Público - 16 Fev 04

"Uma em Cada Duas Baixas Não Se Deveria Verificar"

As comparticipações do subsídio de doença vão diminuir nas baixas mais curtas e aumentar para as de maior duração. O ministro afirma que o objectivo desta reforma não foi combater a fraude mas sim de justiça social porque procura diferenciar as especificidades entre uma doença prolongada, onde se gastam mais medicamentos, e uma simples constipação.

P. - Ao modificar as regras do subsídio de doença o que aconteceu é que mais de 50 por cento dos beneficiários vão passar a receber menos (os que têm baixas até 30 dias) e só uns doze por cento (os com baixas de mais de 90 dias) passarão a receber mais. Isto não é um exagero?
R. - Essa comparação não pode ser feita assim, porque as baixas com mais de 90 dias também incluem as baixas de 30 dias. Não começam ao dia 91...

P. - A verdade é que muitas pessoas, a maioria, que felizmente têm baixas inferiores a 30 dias, vão receber menos. Nuns casos a comparticipação passa de 65 para 55 por cento, noutros para 60 por cento. Isto não é uma forma de, através de uma "colecta mínima", combater as baixas fraudulentas que o sistema não consegue detectar?
R. - Há dois aspectos que não podemos separar.
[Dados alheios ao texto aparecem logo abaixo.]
/-- A write-back reads of its end the store, and of the slot the working copy and the dirty flag. -/
theorem State.writesBack.of_eq {s s' t t' : State} {n : Nat} {i : Ix} {l : List Request} (h : s.writesBack t n i l)
    (hs : s'.store = s.store) (ht : t'.store = t.store) (hw : (t'.slot i).working = (t.slot i).working)
    (hd : (t'.slot i).dirty = (t.slot i).dirty) : s'.writesBack t' n i l := by
  unfold State.writesBack
  rw [hs, ht, hw, hd]
  exact h

section
variable {s : State} {st : Station} {i : Ix} {n : Nat} {r : Record} (hserved : s.store.fifoServed)
  (hb : s.boundSlot st = some i) (hn : (s.slot i).serial = some n) (hr : (s.slot i).working = some r)
include hserved hb hn

theorem State.rewriteBound_writesBack (f : Record → Record) : s.writesBack (s.rewriteBound st f) n i [] := by
  rw [State.rewriteBound_of_serial hb hn]
  refine State.queueWrite_writesBack hserved rfl ?_
  rw [State.slotRewritten_slot, if_pos rfl]

theorem State.rewriteBound_slot_of_ne (f : Record → Record) {j : Ix} (hj : j ≠ i) :
    (s.rewriteBound st f).slot j = s.slot j := by
  rw [State.rewriteBound_of_serial hb hn, State.queueWrite_slot_of_ne (s := s.slotRewritten i f) hserved hj,
    State.slotRewritten_slot, if_neg hj]

theorem State.rewriteBound_results (f : Record → Record) :
    (s.rewriteBound st f).context.results = s.context.results ∧
      (s.rewriteBound st f).context.resultsLost = s.context.resultsLost := by
  rw [State.rewriteBound_of_serial hb hn, State.queueWrite_results (s := s.slotRewritten i f) hserved,
    State.queueWrite_resultsLost (s := s.slotRewritten i f) hserved]
  exact ⟨rfl, rfl⟩

include hr

theorem State.rewriteBound_slot_self (f : Record → Record) : (s.rewriteBound st f).slot i =
    { s.slot i with working := some (f r), dirty := !(s.store.scanned && s.store.service.isNone) } := by
  rw [State.rewriteBound_of_serial hb hn, State.queueWrite_slot_self (s := s.slotRewritten i f) hserved,
    State.slotRewritten_slot, if_pos rfl, hr]
  rfl

end

/-! ### The entry of a cut that ends (R166, R172) -/

theorem Entry.finishCut_of_inProgress {e : Entry} {c : CutPart} (h : e.kind = .cut c) (hc : c.outcome = .inProgress)
    (o : CutOutcome) (done : Nat) (after : Pair (Option Int)) :
    e.finishCut o done after =
      { e with kind := .cut { c with outcome := o, completed := done, afterRadius := after } } := by
  simp only [Entry.finishCut, h, hc, if_true]

/-- What the treatment of an abort makes of a record, by whether a pass has entered CUTTING (R172, step 1). -/
def CutStation.treatsTo (x : CutStation) (r : Record) (w : Option Record) : Prop :=
  (∀ rest e c, x.entered = true → r.entries = rest ++ [e] → e.kind = .cut c → c.outcome = .inProgress →
    w = some { r with
      entries := rest ++ [{ e with kind := .cut { c with
        outcome := .aborted, completed := x.completed, afterRadius := ⟨none, none⟩ } }] }) ∧
  ∀ kept, x.entered = false → x.preCut = some kept →
    w = some { r with lastRadius := kept.lastRadius, entries := kept.entries }

theorem CutStation.treatEntry_treatsTo (x : CutStation) (r : Record) : x.treatsTo r (some (x.treatEntry r)) := by
  refine ⟨fun rest e c hentered hr he hc => ?_, fun kept hentered hkept => ?_⟩
  · rw [CutStation.treatEntry, if_pos hentered, Record.mapNewest_of_snoc hr, Entry.finishCut_of_inProgress he hc]
  · rw [CutStation.treatEntry, hentered, hkept]
    rfl

/-! ### The tools home (R90, R165, R172, R174) -/

section
variable (s : State) (st : Station)

theorem State.putCut_cut_self (x : CutStation) : (s.putCut st x).cut st = x := (s.putCut_cut st st x).trans (if_pos rfl)

theorem State.treatCut_plan : (s.treatCut st).plan st = none ∧ (s.treatCut st).plan st.other = s.plan st.other := by
  have hplans : (s.rewriteBound st (s.cut st).treatEntry).plans = s.plans :=
    (s.rewriteBound_only st _).2 .plans (by decide)
  obtain ⟨hself, hother⟩ := (s.rewriteBound st (s.cut st).treatEntry).removePlan_plan st
  refine ⟨hself, hother.trans ?_⟩
  rw [State.plan, hplans, State.plan]

theorem State.treatCut_rewrites :
    Only [.plans, .notices] (s.rewriteBound st (s.cut st).treatEntry) (s.treatCut st) := State.removePlan_only _ st

theorem State.treatCut_stations : (s.treatCut st).stations = s.stations := (s.treatCut_only st).2 .stations (by decide)

/-- Tools sent home, and the rollers stopped but where a recovery begins (R172, R174). -/
theorem State.enterAborting_of_away (k : AbortKind) (h : s.level? st.toolhome = false) :
    s.enterAborting k st =
      let s1 := s.putCut st { s.cut st with state := .aborting, abortKind := k, holds := CutCauses.empty }
      if k = .cut then s1.sendHome st else s1.driveTool st .home := by
  have honly : Only [.stations, .axes, .notices] s
      (if k = .cut then (s.putCut st { s.cut st with
          state := .aborting
          abortKind := k
          holds := CutCauses.empty }).sendHome st
        else (s.putCut st { s.cut st with
          state := .aborting
          abortKind := k
          holds := CutCauses.empty }).driveTool st .home) :=
    Only.ite ((s.putCut_only st _).step (State.sendHome_only _ st) (by decide) (by decide))
      ((s.putCut_only st _).step (State.driveTool_only _ st _) (by decide) (by decide))
  refine if_neg ?_
  rw [State.level?_of_only honly (by decide), h]
  exact Bool.false_ne_true

end

/-- What an abort leaves of a station whose tools are not home (R172). -/
theorem State.enterAborting_cut_away {s : State} {st : Station} (h : s.level? st.toolhome = false) :
    (s.enterAborting .cut st).cut st =
        { s.cut st with state := .aborting, abortKind := .cut, holds := CutCauses.empty } ∧
      (s.enterAborting .cut st).axes =
        { s.axes with roller := s.axes.roller.set st .stop, tool := s.axes.tool.set st .home } ∧
      (s.enterAborting .cut st).stations =
        s.stations.set st { s.cut st with state := .aborting, abortKind := .cut, holds := CutCauses.empty } ∧
      Only [.stations, .axes, .notices] s (s.enterAborting .cut st) := by
  have haxes : (s.putCut st { s.cut st with
      state := .aborting
      abortKind := .cut
      holds := CutCauses.empty }).axes = s.axes := (s.putCut_only st _).2 .axes (by decide)
  rw [s.enterAborting_of_away st .cut h]
  refine ⟨s.putCut_cut_self st _, ?_, State.putCut_stations s st _,
    (s.putCut_only st _).step (State.sendHome_only _ st) (by decide) (by decide)⟩
  simp only [State.sendHome, State.driveRoller_axes, State.driveTool_axes, if_true, haxes]

/-- The state in which a station has entered ABORTING and its tools have been sent home. -/
def State.sentHome (s : State) (st : Station) : State :=
  (s.putCut st { s.cut st with state := .aborting, abortKind := .cut, holds := CutCauses.empty }).sendHome st

theorem State.sentHome_only (s : State) (st : Station) : Only [.stations, .axes, .notices] s (s.sentHome st) :=
  (s.putCut_only st _).step (State.sendHome_only _ st) (by decide) (by decide)

theorem State.sentHome_cut (s : State) (st : Station) : (s.sentHome st).cut st =
    { s.cut st with state := .aborting, abortKind := .cut, holds := CutCauses.empty } := s.putCut_cut_self st _
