-- ==== Sys2Proof/Syntax.lean ====
section
/-! DEFINITION. The instruction set CA1-ISA as syntax: 24 mnemonics, their formats, and one constructor
of `Instr` for each row of the opcode table (30_encoding.md R71, R74). -/

namespace Sys2Proof

/-- The 24 mnemonics, in the order of the source's table (30_encoding.md R74). -/
inductive Mnemonic where
  | halt | init | set | save
  | add | sub | mul | div | inc | dec
  | prn | pra
  | push | pop | call | ret
  | ld | st | ldri | stri
  | jmp | cmp | jeq | jne
deriving DecidableEq, Repr

/-- All mnemonics, in table order. -/
def Mnemonic.all : List Mnemonic :=
  [.halt, .init, .set, .save, .add, .sub, .mul, .div, .inc, .dec, .prn, .pra] ++
  [.push, .pop, .call, .ret, .ld, .st, .ldri, .stri, .jmp, .cmp, .jeq, .jne]

/-- The seven instruction formats (30_encoding.md R71). -/
inductive Format where
  /-- the opcode byte alone -/
  | F1
  /-- the opcode byte; the next byte is read as a register index but not skipped -/
  | F1R
  /-- opcode and immediate -/
  | F2I
  /-- opcode and memory address -/
  | F2A
  /-- opcode and register index -/
  | F2R
  /-- opcode and a skipped byte, never read -/
  | F2S
  /-- opcode and two register indices -/
  | F3RR
deriving DecidableEq, Repr

/-- An instruction with the operand bytes its rule reads. Every operand is a whole byte, and every
byte is a valid operand (30_encoding.md R72, R76), so every term of this type is well formed. -/
inductive Instr where
  /-- HALT, 41_control_select.md R110 -/
  | halt
  /-- INIT, R111 -/
  | init
  /-- SET imm, R112 -/
  | set (imm : Byte)
  /-- SAVE imm, R113 -/
  | save (imm : Byte)
  /-- ADD r0 r1, 42_arithmetic.md R121 -/
  | add (r0 r1 : Byte)
  /-- SUB r0 r1, R122 -/
  | sub (r0 r1 : Byte)
  /-- MUL r0 r1, R123 -/
  | mul (r0 r1 : Byte)
  /-- DIV r0 r1, R124 -/
  | div (r0 r1 : Byte)
  /-- INC; `r` is the byte after the opcode, also the next opcode (R125, D27) -/
  | inc (r : Byte)
  /-- DEC; `r` as for INC (R126) -/
  | dec (r : Byte)
  /-- PRN, 43_output.md R141 -/
  | prn
  /-- PRA, R142 -/
  | pra
  /-- PUSH, 44_stack.md R152 -/
  | push
  /-- POP, R153 -/
  | pop
  /-- CALL, R154 -/
  | call
  /-- RET, R155 -/
  | ret
  /-- LD addr, 45_memory_access.md R170 -/
  | ld (addr : Byte)
  /-- ST addr, R171 -/
  | st (addr : Byte)
  /-- LDRI, R172: the register index is the number `pc + 1`, the second byte is never read -/
  | ldri
  /-- STRI, R173: as LDRI -/
  | stri
  /-- JMP, 46_compare_branch.md R180 -/
  | jmp
  /-- CMP r, R181 -/
  | cmp (r : Byte)
  /-- JEQ addr, R182 -/
  | jeq (addr : Byte)
  /-- JNE addr, R183 -/
  | jne (addr : Byte)
deriving DecidableEq, Repr

/-- The mnemonic of an instruction. -/
def Instr.mnemonic : Instr → Mnemonic
  | .halt => .halt
  | .init => .init
  | .set _ => .set
  | .save _ => .save
  | .add _ _ => .add
  | .sub _ _ => .sub
  | .mul _ _ => .mul
  | .div _ _ => .div
  | .inc _ => .inc
  | .dec _ => .dec
  | .prn => .prn
  | .pra => .pra
  | .push => .push
  | .pop => .pop
  | .call => .call
  | .ret => .ret
  | .ld _ => .ld
  | .st _ => .st
  | .ldri => .ldri
  | .stri => .stri
  | .jmp => .jmp
  | .cmp _ => .cmp
  | .jeq _ => .jeq
  | .jne _ => .jne

end Sys2Proof
end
Um é que se as comparticipações diminuem para as baixas mais curtas, aumentam para as que duram mais tempo. Uma coisa é ficar em casa uma semana com uma gripe, outra coisa é sofrer uma doença de seis, sete meses, mais grave, com impacto mais forte no orçamento familiar. O que quisemos foi, através de uma diferenciação positiva, proteger as situações de maior impacto no orçamento das pessoas.
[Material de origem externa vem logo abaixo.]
-- ==== Sys2Proof/Machine/Step.lean ====
section
/-! DEFINITION. The step of the core (40_cycle.md R97). -/

namespace Sys2Proof.Machine

/-- One step: fetch, decode, execute, commit, in a running core; a halted core has no step and the
request changes nothing (40_cycle.md R91, R97). -/
def step (s : State) : Host.Outcome State Fault Refusal :=
  match s.status with
  | .running =>
    match decode s.cfg.opc (fetchBytes s) with
    | .ok i => exec i s
    | .error e => commit s (.error (decodeErrorRaised s e))
  | .haltedNormal | .haltedError => .next s

/-- The state with an instruction word of opcode_table.json stored where `step` fetches next. -/
def State.withFetchWord (s : State) (nbits w : Nat) : State :=
  s.placeAtPc (tableWordBytes nbits w)

end Sys2Proof.Machine
end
Por outro lado, nas baixas mais curtas o que acontecia no sistema actual era inverosímil: a pessoa tinha seis meses para entregar o certificado da baixa. Podia entregá-lo e ter voltado ao trabalho há muito. Agora tem cinco dias úteis...

P. - Isso não é de menos?
R. - Não. Se alguém está doente necessita de receber o subsídio de doença. O sistema anterior, em que se podia entregar o certificado da baixa depois de já se estar de alta beneficiava os mais ricos, os que podiam dispensar o subsídio e recebê-lo mais tarde, ao mesmo tempo que impossibilitava as inspecções. Os pobres, que precisavam desse subsídio, eram mais fiscalizados.

Mais: estar de baixa, com baixas curtas, para certos níveis de rendimentos significava receber mais do que estando a trabalhar, o que era um incentivo a não trabalhar se não se fosse apanhado.

Ora onde é que o Estado tem dificuldade em fiscalizar? Nas "baixas cometa", de uma semana, duas semanas. Uma baixa de três meses é facilmente fiscalizável. Nas baixas de curta duração o certificado quase sempre só era entregue depois do trabalhador ter alta. Mais: quando fazemos o controlo das baixas, verificamos que loga à partida dois em cada três trabalhadores de baixa nem sequer comparecem. Depois, feito o exame, verifica-se que 27,5 por cento são considerados aptos para o trabalho. Ora isto indicia que em cada duas baixas, conjugando os dois factores, uma não se devia verificar. Isto é incomportável para o país. Temos o triplo do absentismo, por doença mas não só, do que Espanha.

Mesmo assim, repito, o objectivo desta reforma não foi combater a fraude, foi um objectivo de justiça social porque é completamente diferente uma doença prolongada, onde se gastam mais medicamentos, do que uma simples constipação. Por isso é que o resultado final dos gastos com o subsídio de doença não dá uma diminuição, pois o objectivo não foi poupar mas sim distribuir melhor. Para mim trata-se de aplicar o princípio sagrado da equidade, acabar com a ideia de que se deve tratar de forma igual o que é diferente: deve-se tratar de forma diferente o que é diferente.